09 aprile 2005 | Alberto Grimelli

La sostanza organica è un elemento chiave della fertilità del terreno.
Migliora la struttura, la ritenzione idrica, rappresenta un bacino e una scorta di elementi minerali che verranno rilasciati nel tempo, un poco alla volta.
È quindi chiaro che l’humus è un fattore centrale nel funzionamento di qualsiasi agroecosistema e rappresenta l’attitudine a sostenere nel tempo le colture.
Per chi intendesse ulteriormente approfondire l’argomento consiglio la lettura dell’articolo “Sostanza organica del suolo: un’eredità dei nostri nonni” che potrete trovare al seguente link link esterno
Da quanto detto è evidente che è vitale mantenere, nei sistemi agrari, quale l’oliveto, il delicato equilibrio tra accumulo e consumo di humus.
Un risultato che dobbiamo intendere come minimo indispensabile, in quanto la dotazione di sostanza agraria nei terreni italiani è andata via via scomparendo, assestandosi, oggi, come media nazionale, intorno al punto percentuale.

Qualsiasi piano di concimazione dovrebbe quindi anche tenere conto del bilancio della sostanza organica oltre che degli elementi minerali.
Considerando l’attuale, cronica deficienza di humus nei suoli italiani è presumibile pensare che dovremo reintegrare e apportare, magari in dosi massicce, tale elemento.

Ormai è impensabile distribuire letame nell'oliveto perchè, a parte il costo del trasporto e della mano d'opera per la distribuzione, la sua reperibilità e qualità raramente risulta soddisfacente. È infatti ormai piuttosto usuale che il letame venduto non sia maturo, ma semplicemente “arricchito” con un po’ di paglia. Si acquista così del materiale organico ancora in fermentazione e molto ricco di acqua, quindi con un potere fertilizzante e ammendante che risulta assolutamente spropositato rispetto al prezzo d’acquisto. In ogni modo l’utilizzazione del letame, quando reperibile maturo, risulta economica solo entro un raggio di 4-5 km dal luogo di produzione.
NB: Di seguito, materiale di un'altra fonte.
-- ==== Sys2Proof/Machine/MatrixQueue.lean ====
section
/-! DEFINITION. The matrix command queue (02 R39 to R43, 04 R123, R124), the common part of dispatch and completion (05 R140
to R145), and the commands NOP, FORM and GUARD (05 R130, R143, 07 R178 to R183). -/

namespace Sys2Proof.Machine

open Sys2Proof

/-- The queue's entries (02, The matrix core). -/
def mxDepth : Nat := 64

/-! ### Issue -/

def Core.queued (k : Core) : Option (List Word) :=
  match k.wait with
  | some (.queueSpace ws) => some ws
  | _ => none

/-- The waiting core whose turn is next, round-robin from mxTurn (02 R39). -/
def State.nextIssuer (s : State) (cl : Fin 32) : Option (Fin 128) :=
  let t := (s.cluster cl).mxTurn.toNat
  ((List.range 128).map fun i => (⟨(t + i) % 128, Nat.mod_lt _ (by decide)⟩ : Fin 128)).find? fun k =>
    (s.core ⟨cl, k⟩).queued.isSome

/-- A waiting TISSUE delivers its command when an entry is free. -/
def State.admitEntry (s : State) (cl : Fin 32) : State :=
  if (s.cluster cl).mxq.length < mxDepth then
    match s.nextIssuer cl with
    | none => s
    | some k =>
      let c : CoreId := ⟨cl, k⟩
      match (s.core c).queued with
      | none => s
      | some ws =>
        let s1 := s.updCluster cl fun g => { g with mxq := g.mxq ++ [ws], mxTurn := BitVec.ofNat 7 (k.val + 1) }
        ((s1.updCore c fun q => { q with mode := .running, wait := none }).advance c 4).retire c
  else s

def State.admitEntries (s : State) (cl : Fin 32) : Nat → State
  | 0 => s
  | n + 1 => (s.admitEntry cl).admitEntries cl n

/-- The words of elements 0 to n of a register (04 R123). -/
def tissueWords (v : Slot) (n : Nat) : List Word := (List.range (n + 1)).map fun e => BitVec.ofNat 64 (elem v 8 e)

def execTissue (c : CoreId) (vx : BitVec 4) (n : BitVec 3) (s : State) : Result :=
  s.issue c 4 true [.v vx] [] fun t k =>
    if !k.stores.isEmpty || k.fullFenced then .wait
    else
      let ws := tissueWords (k.vreg vx) n.toNat
      if (t.cluster c.cl).mxq.length < mxDepth then
        .go (t.updCluster c.cl fun g => { g with mxq := g.mxq ++ [ws], mxTurn := BitVec.ofNat 7 (c.k.val + 1) })
      else .stay (t.updCore c fun q => { q with mode := .waiting, wait := some (.queueSpace ws) })

/-! ### Command word 0 and completion (05 Tables 5-8, 5-14, 5-15) -/

def mxOp (ws : List Word) : Nat := bits (word ws 0) 7 0
def mxCompl (ws : List Word) : Nat := bits (word ws 0) 63 32

/-- Statuses that stop dispatch (05 R145). -/
def mxError (st : Nat) : Bool := (1 ≤ st && st ≤ 6) || st = 8 || st = 9

/-- 02 R43: FAULT, its event, and the error of a re-run (07 R182). -/
def State.mxFail (s : State) (cl : Fin 32) (rerun : Bool) (st : Nat) : State :=
  (s.updCluster cl fun c => { c with
    mxcFault := true
    grd := if rerun then { c.grd with closing := c.grd.closing.map fun g => { g with error := BitVec.ofNat 8 st } }
           else c.grd }).clusterEvent cl evMxc

/-- A command ends: its completion word is written (02 R42), and an error stops dispatch (R43). -/
def State.mxEnd (s : State) (cl : Fin 32) (ws : List Word) (rerun : Bool) (st progress flags : Nat) : State :=
  let w := progress % 2 ^ 32 * 2 ^ 32 + bits (word ws 0) 31 16 * 2 ^ 16 + st % 256 * 2 ^ 8 + flags % 8
  let s1 := s.writeSlot (clusterAddr cl (mxCompl ws)) (BitVec.ofNat 64 w)
  if mxError st then s1.mxFail cl rerun st else s1

/-- 0x06 for the word count, then 0x03 for the RSVD field of word 0 (05 R145 steps 1 and 2). -/
def wordCheck (ws : List Word) (n : Nat) : Nat :=
  if bits (word ws 0) 10 8 + 1 ≠ ws.length || ws.length ≠ n then 0x06
  else if bits (word ws 0) 15 11 ≠ 0 then 0x03
  else 0

/-! ### Dispatch (02 R41, 05 R145) -/

/-- The command that is next: its words, the step latched, whether it is re-dispatched by a closing GUARD, and whether it
belongs to the open layer. -/
structure MxIn where
  ws    : List Word
  step  : W32
  rerun : Bool
  layer : Bool
deriving DecidableEq, Repr

/-- The next command (02 R41, R43, R67, 07 R179): while a closing GUARD re-runs its layer, the layer's next kept command. -/
def Cluster.mxNext (c : Cluster) : Option MxIn :=
  if c.mxcFault then none
  else match c.grd.closing with
    | some g => if g.error = 0 then g.rest.head?.map fun e => ⟨e.1, e.2, true, false⟩ else none
    | none => if c.quiesce then none else c.mxq.head?.map fun ws => ⟨ws, c.step, false, c.grd.opened⟩

/-- Remove the command from where it stood; a command of an open layer is kept (07 R178). -/
def State.mxPop (s : State) (cl : Fin 32) (i : MxIn) (keep : Bool) : State :=
  if i.rerun then
    s.updCluster cl fun c =>
      { c with grd := { c.grd with closing := c.grd.closing.map fun g => { g with rest := g.rest.tail } } }
  else
    (s.updCluster cl fun c => { c with
      mxq := c.mxq.tail
      grd := if keep && i.layer && c.grd.kept.length < 48 then { c.grd with kept := c.grd.kept ++ [(i.ws, i.step)] }
             else c.grd }).admitEntry cl

/-- Where a dispatch leads. -/
inductive Disp where
  | wait
  /-- it completes at once: status, progress, flags -/
  | fin (s : State) (st progress flags : Nat)
  | start (s : State) (e : MxExec)
  /-- it leaves the queue and goes on by itself -/
  | taken (s : State)

/-- Dispatch the next command when it is one of the row's (mine). A completion address that is not valid discards it
(05 R141); such a command of an open layer is not kept, and is none of the layer's 48 (log 100). -/
def State.mxDispatch (s : State) (cl : Fin 32) (keep : Bool) (mine : List Word → Bool) (f : State → MxIn → Disp) : State :=
  let c := s.cluster cl
  match c.mxNext with
  | none => s
  | some i =>
    if !mine i.ws || c.pstate ≠ 0 || c.zeroising || c.executing ≥ 16 then s
    else if !slotAddr (mxCompl i.ws) then (s.mxPop cl i false).mxFail cl i.rerun 0
    else match f s i with
      | .wait => s
      | .fin t st progress flags => (t.mxPop cl i keep).mxEnd cl i.ws i.rerun st progress flags
      | .taken t => t.mxPop cl i keep
      | .start t e => (t.mxPop cl i keep).updCluster cl fun c => { c with mxExec := c.mxExec ++ [e] }

/-- 02 R41: an executing command, or a watch record's copy (20 R461), stands in the way of these ranges. -/
def Cluster.clash (c : Cluster) (reads writes : List (Nat × Nat)) : Bool :=
  c.mxExec.any (fun e =>
    e.writes.any (fun w => reads.any (meet w) || writes.any (meet w)) || e.reads.any fun r => writes.any (meet r)) ||
  c.dumps.any fun d => writes.any fun w => meet w d.foot || meet w d.scales

/-- The array and the function slots as ranges beyond the cluster's addresses (05 R142, 08 R188). -/
def arrayRange : Nat × Nat := (2 ^ 40, 1)
def slotRange (n : Nat) : Nat × Nat := (2 ^ 41 + n, 1)

/-- Dispatch by 05 R145. early is the status of steps 1 to 3; a command that fails them waits for every earlier command.
late makes the other checks and gives the state their reads leave, their status, and what to do when it is 0. R145's list does not
name 0x09, the 49th command of a layer (R143): it stands before the checks of late (log 100). -/
def State.mxCheck (s : State) (cl : Fin 32) (i : MxIn) (early : Nat) (reads writes : List (Nat × Nat))
    (late : State → State × Nat) (act : State → Disp) : Disp :=
  let c := s.cluster cl
  let slot := [(mxCompl i.ws, 64)]
  if early ≠ 0 then (if c.mxExec.isEmpty then .fin s early 0 0 else .wait)
  else if c.clash reads (writes ++ slot) then .wait
  else if i.layer && c.grd.kept.length ≥ 48 then .fin s 0x09 0 0
  else
    let r := late s
    if r.2 ≠ 0 then .fin r.1 r.2 0 0 else act r.1

/-- A new executing command. -/
def MxIn.exec (i : MxIn) (reads writes : List (Nat × Nat)) : MxExec :=
  { words := i.ws, step := i.step, rerun := i.rerun, layer := i.layer, ofmt := 0, srcD := [], dstD := []
    reads := reads, writes := writes ++ [(mxCompl i.ws, 64)], watch := [] }

/-! ### Ends of executing commands -/

/-- QUIESCE_ABORT acts on a command; a re-run runs to its end (02 R67, 05 R147, 07 R183). -/
def Cluster.aborts (c : Cluster) (e : MxExec) : Bool := c.quiesce && c.quiesceAbort && !e.rerun

/-- The executing command at place i, when it has opcode op and its cluster runs. -/
def State.mxRunning (s : State) (cl : Fin 32) (op : Nat) (i : Fin 16) : Option MxExec :=
  let c := s.cluster cl
  if c.pstate ≠ 0 || c.zeroising then none
  else match c.mxExec[i.val]? with
    | some e => if mxOp e.words = op then some e else none
    | none => none

/-- An executing command ends; a command of the open layer that ends with 0x07 closes the layer (07 R183). -/
def State.mxDone (s : State) (cl : Fin 32) (e : MxExec) (st progress flags : Nat) : State :=
  let s1 := s.updCluster cl fun c =>
    let c1 := { c with mxExec := c.mxExec.erase e }
    if st = 0x07 && e.layer && c.grd.opened then
      { c1 with
        grd := { c1.grd with opened := false, count := 0, lastRerun := false, kept := [] }
        mxExec := c1.mxExec.map fun x => { x with layer := false } }
    else c1
  s1.mxEnd cl e.words e.rerun st progress flags

/-! ### NOP, FORM, GUARD -/

/-- NOP, and the reserved opcodes, which end with 0x03 (05 R140, R145). -/
def execMxcNop (cl : Fin 32) (s : State) : Result :=
  .next (s.mxDispatch cl true (fun ws => mxOp ws = 0 || 6 < mxOp ws) fun t i =>
    let n := if mxOp i.ws = 0 then 1 else i.ws.length
    let st := wordCheck i.ws n
    t.mxCheck cl i (if st = 0 && mxOp i.ws ≠ 0 then 0x03 else st) [] [] (fun u => (u, 0)) fun u => .fin u 0 0 0)

/-- 05 R130. -/
def execForm (cl : Fin 32) (s : State) : Result :=
  .next (s.mxDispatch cl true (fun ws => mxOp ws = 2) fun t i =>
    let f := bits (word i.ws 1) 1 0
    t.mxCheck cl i (firstStatus [wordCheck i.ws 2, chk (bits (word i.ws 1) 63 2 = 0) 0x03, chk (f ≠ 3) 0x08])
      [] [arrayRange] (fun u => (u, 0)) fun u =>
        .fin (u.updCluster cl fun c => { c with form := BitVec.ofNat 2 f }) 0 0 0)

def guardWord (ws : List Word) : Nat := firstStatus [wordCheck ws 2, chk (bits (word ws 1) 15 1 = 0) 0x03]
def isClose (ws : List Word) : Bool := mxOp ws = 6 && bit (word ws 1) 0

/-- 05 R143, 07 R178. -/
def execGuardOpen (cl : Fin 32) (s : State) : Result :=
  .next (s.mxDispatch cl true (fun ws => mxOp ws = 6 && !isClose ws) fun t i =>
    t.mxCheck cl i (guardWord i.ws) [] []
      (fun u => (u, chk (!(u.cluster cl).grd.opened) 0x09)) fun u =>
        .fin (u.updCluster cl fun c => { c with grd :=
          { c.grd with layer := BitVec.ofNat 16 (bits (word i.ws 1) 31 16), opened := true, count := 0, kept := [] } }) 0 0 0)

/-- No command of the layer is executing (07 R179). -/
def Cluster.layerDone (c : Cluster) : Bool := c.mxExec.all fun e => !e.layer

/-- The closing GUARD's own end (07 R179, R182): the layer is closed. -/
def Cluster.closeLayer (c : Cluster) (rerun : Bool) : Cluster :=
  { c with grd := { c.grd with opened := false, lastRerun := rerun, kept := [], closing := none } }

/-- 07 R179, R185, 20 Tables 20-2 and 20-8. -/
def execGuardClose (cl : Fin 32) (s : State) : Result :=
  .next (s.mxDispatch cl false isClose fun t i =>
    let c := t.cluster cl
    let st := guardWord i.ws
    if st = 0 && c.grd.opened && !i.rerun && !c.layerDone then .wait
    else if st = 0 && c.grd.opened && !i.rerun then
      if c.grd.count.toNat ≤ bits (word i.ws 1) 63 32 then .fin (t.updCluster cl (·.closeLayer false)) 0 0 0
      else
        let u := t.updCluster cl fun c => { c with
          reruns := if c.reruns = BitVec.allOnes 32 then c.reruns else c.reruns + 1
          grd := { c.grd with closing := some { words := i.ws, rest := c.grd.kept, error := 0 } } }
        let v := (u.count (u.partOf cl) 2 1).trace 3 (u.partOf cl) cl.val 0
          (BitVec.ofNat 64 c.grd.layer.toNat) (BitVec.ofNat 64 c.grd.count.toNat)
        .taken v
    else t.mxCheck cl { i with layer := false } st [] [] (fun u => (u, 0x09)) fun u => .fin u 0 0 0)

/-! ### MXC_CTL (02 R43, Table 2-12) -/

/-- RESUME: FAULT clears and dispatch goes on. -/
def State.mxResume (s : State) (cl : Fin 32) : State := s.updCluster cl fun c => { c with mxcFault := false }

/-- FLUSH: every queued command is discarded with status 0x3F, and an open layer is closed (07 R182). -/
def State.mxFlush (s : State) (cl : Fin 32) : State :=
  let c := s.cluster cl
  let s1 := s.setCluster cl { c with
    mxq := []
    grd := if c.grd.opened && c.grd.closing.isNone then { c.grd with opened := false, lastRerun := false, kept := [] }
           else c.grd
    mxExec := c.mxExec.map fun e => { e with layer := false } }
  let s2 := c.mxq.foldl (fun (t : State) ws => if slotAddr (mxCompl ws) then t.mxEnd cl ws false 0x3F 0 0 else t) s1
  s2.admitEntries cl mxDepth

/-- A write of MXC_CTL: the flush first, then dispatch resumes. -/
def State.writeMxcCtl (s : State) (cl : Fin 32) (flush resume : Bool) : State :=
  let s1 := if flush then s.mxFlush cl else s
  if resume then s1.mxResume cl else s1

def execMxcResume (w : Requester) (cl : Fin 32) (s : State) : Result :=
  .next (if s.mayWrite w cl true then s.whenAwake cl 0x400 1 fun t => t.writeMxcCtl cl false true else s)

def execMxcFlush (w : Requester) (cl : Fin 32) (s : State) : Result :=
  .next (if s.mayWrite w cl true then s.whenAwake cl 0x400 2 fun t => t.writeMxcCtl cl true false else s)

end Sys2Proof.Machine
end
Per il sovescio, nota, antica ed economica tecnica agronomica, si possono utilizzare varie essenze, spesso miscugli di leguminose (veccia, fava, trifoglio, lenticchia) e graminacee (orzo, avena), seminando in autunno, ed incorporando prima della fioritura, a poca profondità e possibilmente qualche tempo dopo uno sfalcio, in modo da evitare, nei terreni più pesanti, fermentazioni anomale. Ovviamente anche il sovescio si avvale dell'irrigazione ove l'acqua sia un fattore limitante. Il sovescio può essere prezioso anche nei confronti del soddisfacimento dei fabbisogni azotati, ma costituisce soprattutto un arricchimento notevole in sostanza organica. È stato calcolato che il sovescio apporta mediamente 40-70 quintali di sostanza organica per ettaro.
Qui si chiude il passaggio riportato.